ACTION ITEM -
What you return must match every record word for word.
[INPUT DATA]
-- ==== Sys2Proof/Machine/RouteTables.lean ====
section
/-! DEFINITION. The tables that a partition writes (R119 to R127): usable links, pod routes (R47), entries of region 0 to 3, the
management routes of spine 15 (R144, R145), and the chunks that carry them. -/

namespace Sys2Proof.Machine

open Sys2Proof

/-- A key for one end of a link. -/
def linkKey (u : UnitId) (port : Nat) : Nat := u.code * 1024 + port

/-! Pods of a slice -/

/-- Grid position of a pod index (R143). -/
def gridOf (g : Nat × Nat × Nat) (pod : Nat) : List Nat := [pod % g.1, pod / g.1 % g.2.1, pod / (g.1 * g.2.1)]
/-- Pod index of a grid position. -/
def podAt (g : Nat × Nat × Nat) (x : List Nat) : Nat :=
  x.getD 0 0 + g.1 * (x.getD 1 0) + g.1 * g.2.1 * (x.getD 2 0)
/-- Extent of an axis of the grid. -/
def gridExtent (g : Nat × Nat × Nat) (axis : Nat) : Nat := if axis = 0 then g.1 else if axis = 1 then g.2.1 else g.2.2

namespace Slice

/-- The pod at a slice position (R149). -/
def podOf (s : Slice) (g : Nat × Nat × Nat) (pos : List Nat) : Nat :=
  podAt g ((List.range 3).map fun a => (s.origin.getD a 0 + pos.getD a 0) % gridExtent g a)
/-- Every slice position, the first coordinate varying fastest. -/
def positions (s : Slice) : List (List Nat) :=
  (List.range (s.extents.getD 2 1)).flatMap fun c => (List.range (s.extents.getD 1 1)).flatMap fun b =>
    (List.range (s.extents.getD 0 1)).map fun a => [a, b, c]
/-- The pods of the box, by slice position. -/
def pods (s : Slice) (g : Nat × Nat × Nat) : List Nat := s.positions.map (s.podOf g)
/-- The slice position of a pod. -/
def posOf (s : Slice) (g : Nat × Nat × Nat) (pod : Nat) : Option (List Nat) := s.positions.find? fun x => s.podOf g x = pod
/-- Kind of an axis as admitted: 0 LINE, 1 RING, 2 STAR. -/
def kind (s : Slice) (axis : Nat) : Nat := s.kinds.getD axis 0

/-- The next coordinate toward a target along one axis, and whether the step is in the + direction (R47, R150, R151). -/
def stepAxis (s : Slice) (axis cur dst : Nat) : Nat × Bool :=
  let n := s.extents.getD axis 1
  match s.kind axis with
  | 1 =>
    let f := (dst + n - cur) % n
    if f ≤ n - f then ((cur + 1) % n, true) else ((cur + n - 1) % n, false)
  | 2 => if cur = 0 then (dst, true) else (0, false)
  | _ => if cur < dst then (cur + 1, true) else (cur - 1, false)

/-- The first correction from one slice position to another: the axis, the next position and the direction (R47). -/
def firstStep (s : Slice) (cur dst : List Nat) : Option (Nat × List Nat × Bool) :=
  match [0, 1, 2].find? fun a => cur.getD a 0 ≠ dst.getD a 0 with
  | some a =>
    let r := s.stepAxis a (cur.getD a 0) (dst.getD a 0)
    some (a, listSet cur a r.1, r.2)
  | none => none

/-- The ports of a plane that join a pod to the next one in a direction, in ascending order (R119, R152). -/
def portsTo (s : Slice) (plane axis cur nxt : Nat) (plus : Bool) : List Nat :=
  sortBy (fun a b => a ≤ b) ((s.circuits.filter fun x => x.plane = plane && x.axis = axis &&
    (if plus then x.podA = cur && x.podB = nxt else x.podB = cur && x.podA = nxt)).map
      fun x => if plus then x.portA else x.portB)

/-- Pod hops from one position to another. -/
def hops (s : Slice) : Nat → List Nat → List Nat → Nat
  | 0, _, _ => 0
  | n + 1, cur, dst =>
    match s.firstStep cur dst with
    | some (_, nxt, _) => 1 + hops s n nxt dst
    | none => 0

/-- The slice's entries belong to the tables: from its ROUTE stage until its UNROUTE stage. -/
def inTables (s : Slice) : Bool := !s.undo && (s.stage == 5 || s.stage == 6 || s.stage == 11 || s.stage == 12)
/-- The slice's joins belong to the connection maps: from LIGHT until DARK. -/
def inMaps (s : Slice) : Bool :=
  (3 ≤ s.stage && s.stage ≤ 6 && !(s.undo && s.stage == 3)) || (11 ≤ s.stage && s.stage ≤ 13)

end Slice

namespace Chip

/-! Positions and FIDs -/

/-- The unit of the zone that holds a FID. -/
def unitOf (c : Chip) (p fid : Nat) : Option TopoUnit :=
  ((c.part p).topo.units.map Prod.snd).find? fun x => x.fid = fid && x.state = 0
/-- The topology entry of a unit of the zone. -/
def topoUnit (c : Chip) (p : Nat) (u : UnitId) : Option TopoUnit := SMap.find? (c.part p).topo.units u.code
/-- FID of a unit of the zone; null where it has none. -/
def fidOf (c : Chip) (p : Nat) (u : UnitId) : Nat := match c.topoUnit p u with | some x => x.fid | none => nullFid
/-- The units of the zone that have a FID, in the order of their codes: endpoints, leaves, spines, OCS units. -/
def zoneAgents (c : Chip) (p : Nat) : List TopoUnit :=
  ((c.part p).topo.units.map Prod.snd).filter fun x => x.state = 0 && x.fid ≠ nullFid
/-- The spine and port of an OCS unit's management attachment. -/
def ocsAttach (c : Chip) (n : Nat) : Option PlanLink := c.plan.links.find? fun l => l.ocs = n && l.ocsPort = 0
/-- The pod of a unit: its position's pod, or the pod of its management attachment (R145). -/
def unitPod (c : Chip) (u : UnitId) : Nat :=
  match u with
  | .ocs n => match c.ocsAttach n with | some l => l.pod | none => 0
  | u => c.podOf u.zone
/-- Where a FID outside the zone is: its unit and pod, from the peer reports (R481). -/
def peerOf (c : Chip) (p fid : Nat) : Option PeerUnit := (c.part p).topo.peers.find? fun x => x.fid = fid && !x.retired
/-- A partition FID whose G9 is heard and not reported down (R481), with its pod. -/
def partFidPod (c : Chip) (fid : Nat) : Option Nat :=
  if 0xFF000 ≤ fid ∧ fid ≤ 0xFF1FF then
    let g := (fid - 0xFF000) / 16
    if g = c.clusterIndex ∨ (g ∈ c.clusters ∧ !c.down.contains g) then some (16 * g + (fid - 0xFF000) % 16) else none
  else none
[/INPUT DATA]
ANSWER -
-- ==== Sys2Proof/Machine/RouteTables.lean ====
section
/-! DEFINITION. The tables that a partition writes (R119 to R127): usable links, pod routes (R47), entries of region 0 to 3, the
management routes of spine 15 (R144, R145), and the chunks that carry them. -/

namespace Sys2Proof.Machine

open Sys2Proof

/-- A key for one end of a link. -/
def linkKey (u : UnitId) (port : Nat) : Nat := u.code * 1024 + port

/-! Pods of a slice -/

/-- Grid position of a pod index (R143). -/
def gridOf (g : Nat × Nat × Nat) (pod : Nat) : List Nat := [pod % g.1, pod / g.1 % g.2.1, pod / (g.1 * g.2.1)]
/-- Pod index of a grid position. -/
def podAt (g : Nat × Nat × Nat) (x : List Nat) : Nat :=
  x.getD 0 0 + g.1 * (x.getD 1 0) + g.1 * g.2.1 * (x.getD 2 0)
/-- Extent of an axis of the grid. -/
def gridExtent (g : Nat × Nat × Nat) (axis : Nat) : Nat := if axis = 0 then g.1 else if axis = 1 then g.2.1 else g.2.2

namespace Slice

/-- The pod at a slice position (R149). -/
def podOf (s : Slice) (g : Nat × Nat × Nat) (pos : List Nat) : Nat :=
  podAt g ((List.range 3).map fun a => (s.origin.getD a 0 + pos.getD a 0) % gridExtent g a)
/-- Every slice position, the first coordinate varying fastest. -/
def positions (s : Slice) : List (List Nat) :=
  (List.range (s.extents.getD 2 1)).flatMap fun c => (List.range (s.extents.getD 1 1)).flatMap fun b =>
    (List.range (s.extents.getD 0 1)).map fun a => [a, b, c]
/-- The pods of the box, by slice position. -/
def pods (s : Slice) (g : Nat × Nat × Nat) : List Nat := s.positions.map (s.podOf g)
/-- The slice position of a pod. -/
def posOf (s : Slice) (g : Nat × Nat × Nat) (pod : Nat) : Option (List Nat) := s.positions.find? fun x => s.podOf g x = pod
/-- Kind of an axis as admitted: 0 LINE, 1 RING, 2 STAR. -/
def kind (s : Slice) (axis : Nat) : Nat := s.kinds.getD axis 0

/-- The next coordinate toward a target along one axis, and whether the step is in the + direction (R47, R150, R151). -/
def stepAxis (s : Slice) (axis cur dst : Nat) : Nat × Bool :=
  let n := s.extents.getD axis 1
  match s.kind axis with
  | 1 =>
    let f := (dst + n - cur) % n
    if f ≤ n - f then ((cur + 1) % n, true) else ((cur + n - 1) % n, false)
  | 2 => if cur = 0 then (dst, true) else (0, false)
  | _ => if cur < dst then (cur + 1, true) else (cur - 1, false)

/-- The first correction from one slice position to another: the axis, the next position and the direction (R47). -/
def firstStep (s : Slice) (cur dst : List Nat) : Option (Nat × List Nat × Bool) :=
  match [0, 1, 2].find? fun a => cur.getD a 0 ≠ dst.getD a 0 with
  | some a =>
    let r := s.stepAxis a (cur.getD a 0) (dst.getD a 0)
    some (a, listSet cur a r.1, r.2)
  | none => none

/-- The ports of a plane that join a pod to the next one in a direction, in ascending order (R119, R152). -/
def portsTo (s : Slice) (plane axis cur nxt : Nat) (plus : Bool) : List Nat :=
  sortBy (fun a b => a ≤ b) ((s.circuits.filter fun x => x.plane = plane && x.axis = axis &&
    (if plus then x.podA = cur && x.podB = nxt else x.podB = cur && x.podA = nxt)).map
      fun x => if plus then x.portA else x.portB)

/-- Pod hops from one position to another. -/
def hops (s : Slice) : Nat → List Nat → List Nat → Nat
  | 0, _, _ => 0
  | n + 1, cur, dst =>
    match s.firstStep cur dst with
    | some (_, nxt, _) => 1 + hops s n nxt dst
    | none => 0

/-- The slice's entries belong to the tables: from its ROUTE stage until its UNROUTE stage. -/
def inTables (s : Slice) : Bool := !s.undo && (s.stage == 5 || s.stage == 6 || s.stage == 11 || s.stage == 12)
/-- The slice's joins belong to the connection maps: from LIGHT until DARK. -/
def inMaps (s : Slice) : Bool :=
  (3 ≤ s.stage && s.stage ≤ 6 && !(s.undo && s.stage == 3)) || (11 ≤ s.stage && s.stage ≤ 13)

end Slice

namespace Chip

/-! Positions and FIDs -/

/-- The unit of the zone that holds a FID. -/
def unitOf (c : Chip) (p fid : Nat) : Option TopoUnit :=
  ((c.part p).topo.units.map Prod.snd).find? fun x => x.fid = fid && x.state = 0
/-- The topology entry of a unit of the zone. -/
def topoUnit (c : Chip) (p : Nat) (u : UnitId) : Option TopoUnit := SMap.find? (c.part p).topo.units u.code
/-- FID of a unit of the zone; null where it has none. -/
def fidOf (c : Chip) (p : Nat) (u : UnitId) : Nat := match c.topoUnit p u with | some x => x.fid | none => nullFid
/-- The units of the zone that have a FID, in the order of their codes: endpoints, leaves, spines, OCS units. -/
def zoneAgents (c : Chip) (p : Nat) : List TopoUnit :=
  ((c.part p).topo.units.map Prod.snd).filter fun x => x.state = 0 && x.fid ≠ nullFid
/-- The spine and port of an OCS unit's management attachment. -/
def ocsAttach (c : Chip) (n : Nat) : Option PlanLink := c.plan.links.find? fun l => l.ocs = n && l.ocsPort = 0
/-- The pod of a unit: its position's pod, or the pod of its management attachment (R145). -/
def unitPod (c : Chip) (u : UnitId) : Nat :=
  match u with
  | .ocs n => match c.ocsAttach n with | some l => l.pod | none => 0
  | u => c.podOf u.zone
/-- Where a FID outside the zone is: its unit and pod, from the peer reports (R481). -/
def peerOf (c : Chip) (p fid : Nat) : Option PeerUnit := (c.part p).topo.peers.find? fun x => x.fid = fid && !x.retired
/-- A partition FID whose G9 is heard and not reported down (R481), with its pod. -/
def partFidPod (c : Chip) (fid : Nat) : Option Nat :=
  if 0xFF000 ≤ fid ∧ fid ≤ 0xFF1FF then
    let g := (fid - 0xFF000) / 16
    if g = c.clusterIndex ∨ (g ∈ c.clusters ∧ !c.down.contains g) then some (16 * g + (fid - 0xFF000) % 16) else none
  else none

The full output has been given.